Item 1.01 | Entry into a Material Definitive Agreement. |
On April 1, 2024, Sonida Senior Living, Inc. (the “Company”) entered into an At-The-Market Issuance Sales Agreement (the “ATM Sales Agreement”) with Mizuho Securities USA LLC, who is acting as the sole sales agent (the “Agent”). Pursuant to the ATM Sales Agreement, the Company may sell, at its option, shares of its common stock up to an aggregate offering price of $75,000,000 (the “Shares”) through the Agent. Sales of the Shares made pursuant to the ATM Sales Agreement, if any, will be made under the Company’s Registration Statement on Form S-3 filed with the Securities Exchange Commission (“SEC”) on May 1, 2023 (File No. 333-271545), which includes a base prospectus and was declared effective on May 9, 2023 (the “Registration Statement”), and the prospectus supplement dated April 1, 2024 relating to the offering and filed with the SEC (the “Prospectus Supplement”), in each case, as may be amended or supplemented from time to time.
Subject to the terms and conditions of the ATM Sales Agreement, the Company may propose that the Agent place Shares pursuant to the terms set forth in a placement notice (each, a “Transaction”). The Agent may sell the Shares, if any, in a Transaction only by methods deemed to be an “at the market offering” as defined in Rule 415 promulgated under the Securities Act of 1933, as amended (the “Securities Act”), including without limitation sales made directly on The New York Stock Exchange, on any other trading market for the common stock or to or through a market maker. In addition, the Agent may, with the Company’s prior written consent, sell Shares by any other method permitted by law, including negotiated transactions. The Agent will use commercially reasonable efforts consistent with its normal trading and sales practices to sell the Shares in a Transaction in accordance with the terms of the ATM Sales Agreement and any applicable placement notice. The Company cannot provide any assurances that it will issue any Shares pursuant to the ATM Sales Agreement.
The ATM Sales Agreement provides that the Agent will be entitled to receive a commission of up to 3% of the gross proceeds from the sale of the Shares in a Transaction. Pursuant to the terms of the ATM Sales Agreement, the Company also provided the Agent with customary indemnification and contribution rights. The offering of common stock pursuant to the ATM Sales Agreement will terminate upon the earlier of, among other things, (i) the sale of all of the Shares subject to the ATM Sales Agreement and (ii) the termination of the ATM Sales Agreement by the Company or by the Agent, following delivery of sufficient written notice by the Company or the Agent to the other party.

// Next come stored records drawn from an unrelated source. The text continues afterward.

-- ==== Sys2Proof/Tests/Slice0.lean ====
section
/-! SUPPORT. The model's own tests, with expected results from the vectors of 95_test_vectors.md or worked out by hand from
the rules, and, for every obligation that has hypotheses, a concrete case that meets them. -/

namespace Sys2Proof.Tests
open Sys2Proof Sys2Proof.Machine

/-! ### Small states -/

/-- A memory whose first cells are known. -/
def mem {w : Nat} (l : List (BitVec w)) : Memory w := (Memory.unspecified 0).writeRange l

/-- Just after reset, with host actions still to take. -/
def idle (h : List HostAction) : State := { State.reset with host := h }

/-- After the reserved command 0x00 (H2), with host actions still to take. -/
def failed (h : List HostAction) : State := { State.reset.raisePlain .badCommand 0 with host := h }

/-- Row buffers and their lengths. -/
def rowState (raw coded : List Byte) (rowLen crowLen : BitVec 8) : State :=
  { State.reset with rpb := mem raw, cpb := mem coded, rowLen := rowLen, crowLen := crowLen }

/-- A stream, its length and a geometry selection. -/
def frameState (cfg : BitVec 2) (stream : List Byte) (strLen : BitVec 17) : State :=
  { State.reset with cfgFmt := cfg, str := mem stream, strLen := strLen }

/-- An index memory and a geometry selection. -/
def idxState (cfg : BitVec 2) (cells : List IndexCell) : State :=
  { State.reset with cfgFmt := cfg, idx := mem cells }

/-- Inside a DECROW of budget 40 over the stream of P1, at `ip` with `row` already produced. -/
def insideRow (ip : Nat) (row : List Byte) : State :=
  { rowState [] [0x02#8, 0x41#8, 0x42#8, 0x43#8, 0xFD#8, 0x00#8, 0x00#8, 0xFF#8, 0xFF#8, 0x80#8] 40#8 10#8 with
    dec := some { geom := none, ip := ip, row := row, rows := [] } }

/-- Inside a DECFRAME under PI1 over `stream`, at its beginning. -/
def insideFrame (stream : List Byte) (len : BitVec 17) : State :=
  (frameState 0 stream len).beginDecframe geometryPI1

/-- The state an outcome carries. -/
def after (o : Host.Outcome State Fault Refusal) : State :=
  match o with
  | .next t => t
  | .fault _ => State.reset
  | .refused _ => State.reset

/-- The fault registers, as numbers. -/
def faultOf (s : State) : List Nat :=
  [s.status.code, s.fault.code, s.faultRow.toNat, s.faultPlane.toNat, s.faultIpos.toNat, s.faultOpos.toNat,
    s.faultVal.toNat]

/-- The toy geometry of 95_test_vectors.md section 5. -/
def toy : Geometry := { w := 32, h := 2, l := 1 }

/-- The pack output of vector B4. -/
def bytesB4 : List Byte :=
  [0x55#8, 0x55#8, 0x33#8, 0x33#8, 0x55#8, 0x55#8, 0x33#8, 0x33#8,
    0xAA#8, 0xAA#8, 0x66#8, 0x66#8, 0xAA#8, 0xAA#8, 0x66#8, 0x66#8]
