/-! ### Rounding -/

/-- m / 2^k rounded to nearest, ties to even (R45). -/
def shiftRne (m k : Nat) : Nat :=
  let q := m / 2 ^ k
  let r := m % 2 ^ k
  let half := 2 ^ k / 2
  if k = 0 then m
  else if r > half || (r == half && q % 2 == 1) then q + 1 else q

/-- m / d rounded to nearest, ties to even (R45); d > 0. -/
def divRne (m d : Nat) : Nat :=
  let q := m / d
  if 2 * (m % d) > d || (2 * (m % d) == d && q % 2 == 1) then q + 1 else q

/-- The magnitude code, without sign, that m · 2^e (m > 0) rounds to in a format with `mb` mantissa bits and least
normal exponent `emin`; the code runs on past the largest finite one, so that the caller sees an overflow. -/
def encodeMag (mb : Nat) (emin : Int) (m : Nat) (e : Int) : Nat :=
  let ex := max (m.log2 + e) emin
  let q := ex - mb
  let n := if q ≤ e then m * 2 ^ (e - q).toNat else shiftRne m (q - e).toNat
  (ex - emin).toNat * 2 ^ mb + n

/-- The canonical FP32 NaN (R32, R33). -/
def f32Nan : F32 := 0x7FC00000
def f32Inf (neg : Bool) : F32 := if neg then 0xFF800000 else 0x7F800000
def f32Zero (neg : Bool) : F32 := if neg then 0x80000000 else 0

/-- One RNE rounding to FP32 (R41, R45 to R47), its sign kept for a zero. -/
def roundF32 : Fp → F32
  | .nan => f32Nan
  | .inf n => f32Inf n
  | .fin n m e =>
    if m = 0 then f32Zero n else
    let c := encodeMag 23 (-126) m e
    if c ≥ 0x7F800000 then f32Inf n else BitVec.ofNat 32 (c + (if n then 2 ^ 31 else 0))

/-- The FP32 number nearest to a quotient num / den (den > 0), RNE. -/
def ratioF32 (num : Int) (den : Nat) : F32 :=
  let m := num.natAbs * 2 ^ 64
  let q := m / den
  roundF32 (.fin (num < 0) (2 * q + if m % den = 0 then 0 else 1) (-65))

/-- FP32 to BF16 (R48), with the events of R55: a finite value that becomes an infinity raises INF_GEN, a non-zero
subnormal result or a non-zero value rounded to zero raises SUBN_OUT. -/
def f32ToBf16 (w : F32) : Bf16 × ArithFlags :=
  match f32Value w with
  | .nan => (0x7FC0, {})
  | .inf n => (if n then 0xFF80 else 0x7F80, {})
  | .fin n m e =>
    let s := if n then 2 ^ 15 else 0
    if m = 0 then (BitVec.ofNat 16 s, {}) else
    let c := encodeMag 7 (-126) m e
    if c ≥ 0x7F80 then (BitVec.ofNat 16 (0x7F80 + s), { infGen := true })
    else (BitVec.ofNat 16 (c + s), { subnOut := c < 128 })

/-- FP32 to FP8 E4M3 (R48, R49), with the events of R55: |x| ≥ 464 and an infinity saturate to ±448. -/
def f32ToFp8 (w : F32) : Fp8 × ArithFlags :=
  match f32Value w with
  | .nan => (0x7F, {})
  | .inf n => (if n then 0xFE else 0x7E, { satFp8 := true })
  | .fin n m e =>
    let s := if n then 128 else 0
    if m = 0 then (BitVec.ofNat 8 s, {}) else
    -- |x| ≥ 464 = 29 · 2^4, compared exactly
    let sat := if e ≥ 4 then decide (m * 2 ^ (e - 4).toNat ≥ 29) else decide (m ≥ 29 * 2 ^ (4 - e).toNat)
    if sat then (BitVec.ofNat 8 (0x7E + s), { satFp8 := true }) else
    let c := encodeMag 3 (-6) m e
    (BitVec.ofNat 8 (min c 0x7E + s), { subnOut := c < 8 })

/-! ### Exact sums -/

/-- An exact sum under way (R41, R47): the finite part is `num` · 2^`ex`. -/
structure ExactSum where
  num    : Int := 0
  ex     : Int := 0
  posInf : Bool := false
  negInf : Bool := false
  nan    : Bool := false
  deriving DecidableEq, Repr

/-- The sum with one more term. -/
def ExactSum.add (s : ExactSum) : Fp → ExactSum
  | .nan => { s with nan := true }
  | .inf n => if n then { s with negInf := true } else { s with posInf := true }
  | .fin n m e =>
    let v : Int := if n then -(m : Int) else m
    if m = 0 then s
    else if s.num = 0 then { s with num := v, ex := e }
    else if s.ex ≤ e then { s with num := s.num + v * 2 ^ (e - s.ex).toNat }
    else { s with num := s.num * 2 ^ (s.ex - e).toNat + v, ex := e }

/-- The value of a sum before its rounding (R42: an exact zero is +0; R47 for the rest). -/
def ExactSum.value (s : ExactSum) : Fp :=
  if s.nan || (s.posInf && s.negInf) then .nan
  else if s.posInf then .inf false
  else if s.negInf then .inf true
  else .fin (decide (s.num < 0)) s.num.natAbs s.ex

The Company currently anticipates that the net proceeds from the sale of the Shares offered pursuant to the ATM Sales Agreement, if any, will be used to for potential acquisition opportunities, capital expenditure projects at the Company’s senior living communities, working capital and other general corporate purposes.
The foregoing description of the ATM Sales Agreement is not complete and is qualified in its entirety by reference to the full text of the ATM Sales Agreement, a copy of which is filed as Exhibit 1.1 hereto and incorporated herein by reference. The ATM Sales Agreement is also incorporated by reference into the Registration Statement and the Prospectus Supplement. The provisions of the ATM Sales Agreement, including the representations and warranties contained therein, are not for the benefit of any party other than the parties to the ATM Sales Agreement and are not intended as a document for investors and the public to obtain factual information about the Company’s current state of affairs. Rather, investors and the public should look to other disclosures contained in the Company’s filings with the SEC.
A copy of the opinion of Norton Rose Fulbright US LLP relating to the Shares is filed as Exhibit 5.1 to this Current Report on Form 8-K.
This Current Report on Form 8-K shall not constitute an offer to sell or the solicitation of an offer to buy the Shares discussed herein, nor shall there be any sale of such Shares in any state or jurisdiction in which such offer, solicitation or sale would be unlawful prior to registration or qualification under the securities laws of any such state or jurisdiction.